Черный пес виновато опустил морду. Незнакомец подошел к нему, взял страшную морду в ладони, нагнулся, присев на одно колено, и пристально заглянул в глаза. Секунд десять он смотрел на него в упор, а потом пес жалобно заскулил, вырвался, но не убежал, а, дрожа всем телом, уткнулся мордой в ботинки мужчины. Тот усмехнулся горделиво и довольно, как житель диких джунглей, обративший хищников в бегство.
— Я вижу, вижу, прощения просишь, — спокойно произнес незнакомец, перестав улыбаться. — Я тебе говорю: больше не безобразничать, и ребятам твоим сообщи, еще раз увижу — пожалеете. Бегите.
Собаки одновременно вскочили и унеслись прочь.
Марина и Милена Андреевна, оцепенев, смотрели на своего спасителя. А тот, как ни в чем не бывало, весьма галантно обернулся и отвесил в их сторону шутливый полукивок-полупоклон.
— Позвольте вам помочь, — произнес он и протянул руку сначала пожилой женщине, а потом Марине.
— К-как…? — только и смогла выдавить Марина. Как произошло это чудо? Как они вас послушались? Как вы с ними разговаривали? Как вы тут появились? Вопросов было много, но у нее получилось только два слова. — Как это?
А Милена Андреевна от испуга вообще потеряла дар речи. Мужчина улыбнулся обеим и словно бы никому.
— Вам на остановку? Давайте я вас провожу. Тут небезопасно по ночам, — его голос враз утратил жесткие нотки и стал мягким и заботливым. Он подставил им обе руки и непринужденно зашагал по улице, примеряясь к шагам пожилой женщины. — Вы из гостей идете?

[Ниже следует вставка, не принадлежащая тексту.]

-- ==== Sys2Proof/Certificates/Slice0/Obligations.lean ====
section
/-! DEFINITION. The statements for the provers. What they say in common stands first, in the namespace `Sys2Proof.Stmt`. -/

namespace Sys2Proof.Stmt

open Sys2Proof Sys2Proof.Machine

/-! ### Results of producer instructions -/

/-- What a producer instruction writes (R61): a register, a pair, a predicate, or consecutive registers. -/
inductive Res where
  | word (nw : Bool) (d : BitVec 6) (v : Word)
  | pair (nw : Bool) (d : BitVec 6) (v : DWord)
  | pred (nw : Bool) (p : BitVec 3) (v : Bool)
  | words (nw : Bool) (d : BitVec 6) (vs : List Word)

/-- General register `n` after the write; fields 60 and above name no register (R30, R31), and NW writes none. -/
def Res.reg (r : Res) (old : FMap Word) (n : Nat) : Word :=
  match r with
  | .word nw d v => if nw = false ∧ n < 60 ∧ n = d.toNat then v else old.get n
  | .pair nw d v =>
    if nw = false ∧ n < 60 ∧ n = d.toNat then v.extractLsb' 0 32
    else if nw = false ∧ n < 60 ∧ n = d.toNat + 1 then v.extractLsb' 32 32
    else old.get n
  | .pred _ _ _ => old.get n
  | .words nw d vs => if nw = false ∧ n < 60 ∧ d.toNat ≤ n ∧ n < d.toNat + vs.length then vs.getD (n - d.toNat) 0 else old.get n

/-- Predicate `k` of p0 to p6 after the write (R23, R31). -/
def Res.prd (r : Res) (old : BitVec 7) (k : Nat) : Bool :=
  match r with
  | .pred nw p v => if nw = false ∧ k = p.toNat then v else old.getLsbD k
  | _ => old.getLsbD k

/-- The latch value (R36, R138). -/
def Res.latch (r : Res) : DWord :=
  match r with
  | .word _ _ v => v.setWidth 64
  | .pair _ _ v => v
  | .pred _ _ v => BitVec.ofNat 64 v.toNat
  | .words _ _ vs => (vs.getD 1 0) ++ (vs.getD 0 0)

/-- Nothing of the state but the threads differs, and of the threads only `cur`. -/
def onlyCur (s s' : State) : Prop := s' = { s with threads := s'.threads } ∧ ∀ u, u ≠ s.cur → s'.thr u = s.thr u

/-- A producer of shape `sh` has completed with result `r`, leaving `fpsr` and `lfsr` as given: registers, predicates, latches (R37) and
program counter are as stated, and the thread is otherwise as before but for the record of its chain and of its wait. -/
def Produced (s s' : State) (sh : Shape) (r : Res) (fpsr lfsr : Word) : Prop :=
  let t := s.thr s.cur
  let t' := s'.thr s.cur
  onlyCur s s'
  ∧ (∀ n, t'.g.get n = r.reg t.g n)
  ∧ (∀ k, k < 7 → t'.p.getLsbD k = r.prd t.p k)
  ∧ t'.fpsr = fpsr ∧ t'.lfsr = lfsr
  ∧ t'.b0.map (·.val) = some r.latch ∧ t'.b1.map (·.val) = t.b0.map (·.val)
  ∧ t'.pc = t.pc + BitVec.ofNat 64 sh.len ∧ t'.wait = .none
  ∧ t' = { t with
      g := t'.g, p := t'.p, fpsr := t'.fpsr, lfsr := t'.lfsr, b0 := t'.b0, b1 := t'.b1, chain := t'.chain, pend := none,
      wait := .none, bulk := none, mrun := none, barArr := false, pc := t'.pc, age := t'.age }

/-- Result of an instruction that raises no flag and draws nothing. -/
def Plain (s : State) (i : Instr) (r : Res) : Prop :=
  ∃ s', exec i s = .next s' ∧ Produced s s' (shape i) r (s.thr s.cur).fpsr (s.thr s.cur).lfsr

— Не-ет, — промямлила Марина. — Мы с работы. Вон с того склада.
— Вы очень беспечны, — нахмурился он, — одни, без сопровождения в такое время!
— А вы бы с нашим начальником поговорили как с собачками, чтобы не заставлял по ночам работать, — вдруг ни с того ни с сего выдала Милена Андреевна и глупо хихикнула. Марина отчего-то покраснела за нее, но и порадовалась, что коллега в порядке, а не лишилась с перепуга рассудка.
А мужчина от души расхохотался.
— Собачки вообще-то смирные, а меня слушаются, потому что я их подкармливаю. Вашего начальника, боюсь, так, как собачек отругать не получится, ему же не перепадает от меня вкусных косточек каждое утро!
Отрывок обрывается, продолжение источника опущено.